__What the exercise asks__: Provide again, from the entries below, every line from the one containing "keyId : BitVec 64" through the one containing "wrapped blob. -/", exactly as written, and no other line.

(Collected data entries)
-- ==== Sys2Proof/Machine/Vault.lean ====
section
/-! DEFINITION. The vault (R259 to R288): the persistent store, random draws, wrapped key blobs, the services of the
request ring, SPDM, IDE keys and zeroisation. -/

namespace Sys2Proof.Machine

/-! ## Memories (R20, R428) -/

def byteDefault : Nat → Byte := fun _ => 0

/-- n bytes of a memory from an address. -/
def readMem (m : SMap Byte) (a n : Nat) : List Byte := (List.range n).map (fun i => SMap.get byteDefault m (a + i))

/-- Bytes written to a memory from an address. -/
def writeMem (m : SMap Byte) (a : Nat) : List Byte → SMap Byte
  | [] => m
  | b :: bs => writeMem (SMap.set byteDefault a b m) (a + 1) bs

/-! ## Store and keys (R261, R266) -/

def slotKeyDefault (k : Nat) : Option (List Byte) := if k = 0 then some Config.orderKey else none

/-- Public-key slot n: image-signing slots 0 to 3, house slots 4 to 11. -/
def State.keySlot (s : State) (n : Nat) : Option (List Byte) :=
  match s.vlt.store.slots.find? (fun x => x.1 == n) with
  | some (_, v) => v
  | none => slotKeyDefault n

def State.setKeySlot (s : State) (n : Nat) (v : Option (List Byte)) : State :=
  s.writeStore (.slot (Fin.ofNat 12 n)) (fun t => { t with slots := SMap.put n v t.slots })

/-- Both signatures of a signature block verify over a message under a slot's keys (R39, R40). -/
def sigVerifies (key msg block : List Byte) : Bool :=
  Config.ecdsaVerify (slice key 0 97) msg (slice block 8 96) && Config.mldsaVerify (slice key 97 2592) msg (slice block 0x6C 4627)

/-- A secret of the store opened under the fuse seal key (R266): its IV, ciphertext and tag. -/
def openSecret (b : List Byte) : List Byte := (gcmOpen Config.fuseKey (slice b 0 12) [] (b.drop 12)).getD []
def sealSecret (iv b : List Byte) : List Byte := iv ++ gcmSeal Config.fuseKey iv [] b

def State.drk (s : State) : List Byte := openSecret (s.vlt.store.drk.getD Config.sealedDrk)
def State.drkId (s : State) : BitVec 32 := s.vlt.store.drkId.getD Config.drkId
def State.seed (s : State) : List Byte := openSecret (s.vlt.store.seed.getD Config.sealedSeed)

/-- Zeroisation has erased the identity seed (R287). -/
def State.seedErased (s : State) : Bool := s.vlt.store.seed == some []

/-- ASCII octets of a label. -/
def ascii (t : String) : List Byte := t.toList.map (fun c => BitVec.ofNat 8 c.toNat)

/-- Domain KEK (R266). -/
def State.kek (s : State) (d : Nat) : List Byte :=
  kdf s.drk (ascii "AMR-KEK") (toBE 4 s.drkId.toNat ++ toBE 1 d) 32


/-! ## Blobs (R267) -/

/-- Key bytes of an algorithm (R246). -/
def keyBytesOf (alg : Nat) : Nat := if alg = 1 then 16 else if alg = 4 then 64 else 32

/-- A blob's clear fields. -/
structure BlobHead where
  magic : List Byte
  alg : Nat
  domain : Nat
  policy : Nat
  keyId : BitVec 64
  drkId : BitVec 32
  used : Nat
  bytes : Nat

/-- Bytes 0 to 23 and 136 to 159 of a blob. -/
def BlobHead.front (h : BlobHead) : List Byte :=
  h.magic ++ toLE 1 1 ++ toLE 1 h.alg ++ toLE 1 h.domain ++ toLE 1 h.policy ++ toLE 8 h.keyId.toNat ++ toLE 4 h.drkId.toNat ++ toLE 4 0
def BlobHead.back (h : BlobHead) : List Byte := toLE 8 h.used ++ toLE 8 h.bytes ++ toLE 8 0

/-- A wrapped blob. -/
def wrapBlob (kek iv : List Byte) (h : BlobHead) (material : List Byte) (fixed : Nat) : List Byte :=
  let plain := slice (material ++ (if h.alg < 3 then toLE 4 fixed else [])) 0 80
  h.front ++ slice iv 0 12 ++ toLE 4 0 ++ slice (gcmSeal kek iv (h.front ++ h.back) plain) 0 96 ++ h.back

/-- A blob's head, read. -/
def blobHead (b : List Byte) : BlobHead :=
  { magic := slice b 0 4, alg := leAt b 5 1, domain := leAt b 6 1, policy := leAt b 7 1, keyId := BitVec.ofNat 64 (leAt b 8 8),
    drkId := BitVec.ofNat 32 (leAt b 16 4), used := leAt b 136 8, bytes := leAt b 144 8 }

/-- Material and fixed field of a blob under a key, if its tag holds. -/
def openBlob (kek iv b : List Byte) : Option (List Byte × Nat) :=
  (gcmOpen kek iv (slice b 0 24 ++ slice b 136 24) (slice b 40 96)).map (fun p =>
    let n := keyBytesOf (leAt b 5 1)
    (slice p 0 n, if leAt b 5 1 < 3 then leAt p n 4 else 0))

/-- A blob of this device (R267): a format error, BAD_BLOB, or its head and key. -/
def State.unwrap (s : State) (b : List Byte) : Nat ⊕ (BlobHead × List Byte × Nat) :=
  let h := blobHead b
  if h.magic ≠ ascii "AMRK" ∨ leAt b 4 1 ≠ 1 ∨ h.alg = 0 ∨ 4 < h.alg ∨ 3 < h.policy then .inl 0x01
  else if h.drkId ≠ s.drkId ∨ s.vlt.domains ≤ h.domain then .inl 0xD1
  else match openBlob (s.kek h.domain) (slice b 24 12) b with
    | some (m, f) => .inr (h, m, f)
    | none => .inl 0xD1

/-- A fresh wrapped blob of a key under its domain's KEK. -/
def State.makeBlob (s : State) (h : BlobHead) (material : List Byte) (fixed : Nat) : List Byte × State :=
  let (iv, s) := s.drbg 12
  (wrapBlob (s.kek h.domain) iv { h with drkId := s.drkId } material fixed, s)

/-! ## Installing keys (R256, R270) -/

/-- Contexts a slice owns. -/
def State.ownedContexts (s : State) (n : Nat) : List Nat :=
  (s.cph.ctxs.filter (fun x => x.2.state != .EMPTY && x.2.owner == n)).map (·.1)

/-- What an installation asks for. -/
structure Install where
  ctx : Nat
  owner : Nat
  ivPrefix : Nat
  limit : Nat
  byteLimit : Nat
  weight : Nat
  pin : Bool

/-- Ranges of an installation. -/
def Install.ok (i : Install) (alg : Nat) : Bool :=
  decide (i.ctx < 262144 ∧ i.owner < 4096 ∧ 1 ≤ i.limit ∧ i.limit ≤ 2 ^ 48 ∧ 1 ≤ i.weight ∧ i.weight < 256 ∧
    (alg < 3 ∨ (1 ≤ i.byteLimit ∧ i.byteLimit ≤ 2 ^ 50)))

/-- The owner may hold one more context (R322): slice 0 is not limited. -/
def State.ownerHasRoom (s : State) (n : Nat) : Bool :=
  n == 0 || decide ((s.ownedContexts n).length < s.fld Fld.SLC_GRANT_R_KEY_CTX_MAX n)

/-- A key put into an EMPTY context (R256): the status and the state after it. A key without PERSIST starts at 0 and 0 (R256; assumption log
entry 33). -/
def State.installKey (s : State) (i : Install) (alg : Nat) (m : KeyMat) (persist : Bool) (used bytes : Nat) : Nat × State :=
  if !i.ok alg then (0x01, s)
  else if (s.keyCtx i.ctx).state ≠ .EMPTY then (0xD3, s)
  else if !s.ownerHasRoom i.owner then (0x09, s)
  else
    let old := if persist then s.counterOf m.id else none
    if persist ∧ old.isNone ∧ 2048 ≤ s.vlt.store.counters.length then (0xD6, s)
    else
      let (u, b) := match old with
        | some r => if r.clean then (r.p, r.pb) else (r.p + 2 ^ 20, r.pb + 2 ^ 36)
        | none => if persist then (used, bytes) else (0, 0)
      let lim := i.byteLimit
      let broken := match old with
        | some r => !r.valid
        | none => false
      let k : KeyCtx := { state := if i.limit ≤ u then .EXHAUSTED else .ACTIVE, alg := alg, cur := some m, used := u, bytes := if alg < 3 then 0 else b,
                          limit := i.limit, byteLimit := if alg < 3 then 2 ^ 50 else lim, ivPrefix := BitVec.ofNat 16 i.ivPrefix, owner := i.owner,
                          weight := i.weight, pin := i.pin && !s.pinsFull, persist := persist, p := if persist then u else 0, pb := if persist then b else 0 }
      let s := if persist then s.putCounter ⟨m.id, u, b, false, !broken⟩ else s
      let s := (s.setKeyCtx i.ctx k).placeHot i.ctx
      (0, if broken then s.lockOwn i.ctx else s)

__Reply to the task__:
  keyId : BitVec 64
  drkId : BitVec 32
  used : Nat
  bytes : Nat

/-- Bytes 0 to 23 and 136 to 159 of a blob. -/
def BlobHead.front (h : BlobHead) : List Byte :=
  h.magic ++ toLE 1 1 ++ toLE 1 h.alg ++ toLE 1 h.domain ++ toLE 1 h.policy ++ toLE 8 h.keyId.toNat ++ toLE 4 h.drkId.toNat ++ toLE 4 0
def BlobHead.back (h : BlobHead) : List Byte := toLE 8 h.used ++ toLE 8 h.bytes ++ toLE 8 0

/-- A wrapped blob. -/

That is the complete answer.